EXERCISE OBJECTIVE: Return the lines of the data below in which the string "seat" occurs.

Dataset entries:
■ ■ ■ ■ ■

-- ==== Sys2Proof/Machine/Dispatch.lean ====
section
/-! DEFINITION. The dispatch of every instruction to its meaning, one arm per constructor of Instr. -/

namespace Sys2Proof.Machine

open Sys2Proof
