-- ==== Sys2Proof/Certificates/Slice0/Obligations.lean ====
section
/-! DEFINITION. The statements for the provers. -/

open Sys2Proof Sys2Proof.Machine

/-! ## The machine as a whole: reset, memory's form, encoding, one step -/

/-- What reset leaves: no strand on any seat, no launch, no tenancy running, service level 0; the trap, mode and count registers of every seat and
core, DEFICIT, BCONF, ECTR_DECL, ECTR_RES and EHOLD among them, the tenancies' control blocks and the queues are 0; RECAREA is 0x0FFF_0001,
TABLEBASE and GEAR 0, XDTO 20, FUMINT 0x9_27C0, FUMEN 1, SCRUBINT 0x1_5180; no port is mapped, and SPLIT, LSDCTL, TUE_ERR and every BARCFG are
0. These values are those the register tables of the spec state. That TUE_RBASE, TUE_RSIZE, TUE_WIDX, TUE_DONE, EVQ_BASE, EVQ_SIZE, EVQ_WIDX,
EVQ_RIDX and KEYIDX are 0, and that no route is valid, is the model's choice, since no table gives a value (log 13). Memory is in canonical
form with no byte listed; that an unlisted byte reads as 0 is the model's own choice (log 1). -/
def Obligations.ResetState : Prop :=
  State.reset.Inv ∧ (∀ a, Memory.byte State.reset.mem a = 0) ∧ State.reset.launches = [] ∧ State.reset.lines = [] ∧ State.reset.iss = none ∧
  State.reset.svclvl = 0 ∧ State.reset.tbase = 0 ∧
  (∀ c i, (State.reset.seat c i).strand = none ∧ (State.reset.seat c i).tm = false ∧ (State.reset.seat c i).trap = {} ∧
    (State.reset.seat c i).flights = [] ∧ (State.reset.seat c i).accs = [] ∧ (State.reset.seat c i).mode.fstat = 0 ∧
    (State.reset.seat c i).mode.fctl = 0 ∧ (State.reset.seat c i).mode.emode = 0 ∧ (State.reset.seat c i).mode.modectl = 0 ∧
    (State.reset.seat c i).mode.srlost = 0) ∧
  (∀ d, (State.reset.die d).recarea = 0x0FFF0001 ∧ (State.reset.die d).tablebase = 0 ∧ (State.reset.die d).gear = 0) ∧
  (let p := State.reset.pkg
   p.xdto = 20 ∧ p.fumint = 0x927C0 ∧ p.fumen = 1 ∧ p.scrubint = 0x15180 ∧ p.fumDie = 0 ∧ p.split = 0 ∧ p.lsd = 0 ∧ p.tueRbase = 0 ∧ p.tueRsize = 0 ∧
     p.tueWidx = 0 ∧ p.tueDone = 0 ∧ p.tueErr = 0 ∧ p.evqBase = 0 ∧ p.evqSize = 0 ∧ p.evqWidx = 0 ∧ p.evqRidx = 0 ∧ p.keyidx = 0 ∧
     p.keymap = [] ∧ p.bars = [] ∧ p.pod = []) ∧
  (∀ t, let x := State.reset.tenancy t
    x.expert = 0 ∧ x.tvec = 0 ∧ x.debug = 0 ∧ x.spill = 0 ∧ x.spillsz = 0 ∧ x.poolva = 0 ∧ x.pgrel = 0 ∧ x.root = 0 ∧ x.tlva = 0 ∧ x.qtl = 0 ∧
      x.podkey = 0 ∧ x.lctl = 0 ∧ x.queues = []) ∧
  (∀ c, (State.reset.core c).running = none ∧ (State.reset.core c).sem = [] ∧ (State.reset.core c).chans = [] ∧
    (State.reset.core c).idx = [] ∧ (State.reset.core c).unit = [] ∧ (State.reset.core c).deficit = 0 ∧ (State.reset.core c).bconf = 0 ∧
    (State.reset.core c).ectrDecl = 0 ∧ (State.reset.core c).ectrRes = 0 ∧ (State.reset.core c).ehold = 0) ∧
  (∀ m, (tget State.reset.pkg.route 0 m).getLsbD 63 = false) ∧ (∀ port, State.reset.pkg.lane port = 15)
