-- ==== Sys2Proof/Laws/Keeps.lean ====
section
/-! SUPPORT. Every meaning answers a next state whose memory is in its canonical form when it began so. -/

■ ■ ■ ■ ■

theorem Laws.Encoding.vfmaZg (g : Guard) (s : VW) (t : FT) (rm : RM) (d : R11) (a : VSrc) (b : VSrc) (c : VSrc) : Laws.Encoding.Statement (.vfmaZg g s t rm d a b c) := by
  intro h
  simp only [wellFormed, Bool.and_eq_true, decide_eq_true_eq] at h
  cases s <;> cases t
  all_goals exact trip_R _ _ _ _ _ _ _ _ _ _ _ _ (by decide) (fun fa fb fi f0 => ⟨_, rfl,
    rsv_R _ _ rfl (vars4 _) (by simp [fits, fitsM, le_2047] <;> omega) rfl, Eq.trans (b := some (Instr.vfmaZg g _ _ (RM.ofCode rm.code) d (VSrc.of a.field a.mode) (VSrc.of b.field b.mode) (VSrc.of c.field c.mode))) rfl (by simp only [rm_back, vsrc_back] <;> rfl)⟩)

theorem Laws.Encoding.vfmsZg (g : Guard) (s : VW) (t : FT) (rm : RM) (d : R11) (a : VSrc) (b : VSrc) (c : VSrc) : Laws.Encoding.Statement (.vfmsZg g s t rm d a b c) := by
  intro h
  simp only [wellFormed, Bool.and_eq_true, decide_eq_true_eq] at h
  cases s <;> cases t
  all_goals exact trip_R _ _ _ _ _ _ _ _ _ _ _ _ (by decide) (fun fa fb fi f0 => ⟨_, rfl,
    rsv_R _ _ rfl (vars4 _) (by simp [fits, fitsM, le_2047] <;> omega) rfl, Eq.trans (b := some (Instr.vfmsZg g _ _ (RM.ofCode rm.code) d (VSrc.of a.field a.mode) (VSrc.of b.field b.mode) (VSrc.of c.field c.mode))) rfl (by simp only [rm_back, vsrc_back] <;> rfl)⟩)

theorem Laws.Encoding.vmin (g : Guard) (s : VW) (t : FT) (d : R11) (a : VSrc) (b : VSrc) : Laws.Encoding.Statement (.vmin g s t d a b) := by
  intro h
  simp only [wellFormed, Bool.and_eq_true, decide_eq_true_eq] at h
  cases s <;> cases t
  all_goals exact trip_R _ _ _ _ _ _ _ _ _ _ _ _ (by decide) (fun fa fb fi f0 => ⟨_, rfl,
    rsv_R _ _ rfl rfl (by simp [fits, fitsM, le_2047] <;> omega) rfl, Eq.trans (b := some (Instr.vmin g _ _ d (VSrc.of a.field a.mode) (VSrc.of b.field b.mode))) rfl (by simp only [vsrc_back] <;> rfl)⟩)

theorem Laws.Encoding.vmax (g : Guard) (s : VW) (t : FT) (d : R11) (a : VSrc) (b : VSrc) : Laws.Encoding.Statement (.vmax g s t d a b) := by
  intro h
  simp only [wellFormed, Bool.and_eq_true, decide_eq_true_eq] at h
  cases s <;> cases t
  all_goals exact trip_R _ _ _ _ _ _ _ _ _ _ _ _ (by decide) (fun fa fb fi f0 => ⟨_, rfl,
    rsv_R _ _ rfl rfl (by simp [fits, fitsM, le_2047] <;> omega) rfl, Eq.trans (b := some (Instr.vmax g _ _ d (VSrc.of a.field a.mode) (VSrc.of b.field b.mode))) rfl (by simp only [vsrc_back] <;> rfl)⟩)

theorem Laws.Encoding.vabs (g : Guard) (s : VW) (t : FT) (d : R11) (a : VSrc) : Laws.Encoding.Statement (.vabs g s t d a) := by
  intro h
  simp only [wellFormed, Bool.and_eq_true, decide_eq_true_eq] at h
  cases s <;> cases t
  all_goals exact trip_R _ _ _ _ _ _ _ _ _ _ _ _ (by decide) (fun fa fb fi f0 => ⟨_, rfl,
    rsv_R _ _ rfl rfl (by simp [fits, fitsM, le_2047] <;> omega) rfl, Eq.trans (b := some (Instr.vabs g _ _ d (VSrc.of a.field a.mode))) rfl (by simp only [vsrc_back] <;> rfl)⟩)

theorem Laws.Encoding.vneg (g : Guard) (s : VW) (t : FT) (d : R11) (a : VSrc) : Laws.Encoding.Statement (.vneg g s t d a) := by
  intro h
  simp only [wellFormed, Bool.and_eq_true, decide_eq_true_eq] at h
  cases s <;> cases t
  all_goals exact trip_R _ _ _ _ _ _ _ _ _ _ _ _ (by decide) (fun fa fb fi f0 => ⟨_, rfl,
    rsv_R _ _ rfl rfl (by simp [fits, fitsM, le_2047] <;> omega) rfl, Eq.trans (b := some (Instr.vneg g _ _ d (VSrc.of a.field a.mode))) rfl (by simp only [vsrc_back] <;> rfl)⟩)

■ ■ ■ ■ ■

EXERCISE ANSWER:
/-- What reset leaves: no strand on any seat, no launch, no tenancy running, service level 0; the trap, mode and count registers of every seat and
  (∀ c i, (State.reset.seat c i).strand = none ∧ (State.reset.seat c i).tm = false ∧ (State.reset.seat c i).trap = {} ∧
    (State.reset.seat c i).flights = [] ∧ (State.reset.seat c i).accs = [] ∧ (State.reset.seat c i).mode.fstat = 0 ∧
    (State.reset.seat c i).mode.fctl = 0 ∧ (State.reset.seat c i).mode.emode = 0 ∧ (State.reset.seat c i).mode.modectl = 0 ∧
    (State.reset.seat c i).mode.srlost = 0) ∧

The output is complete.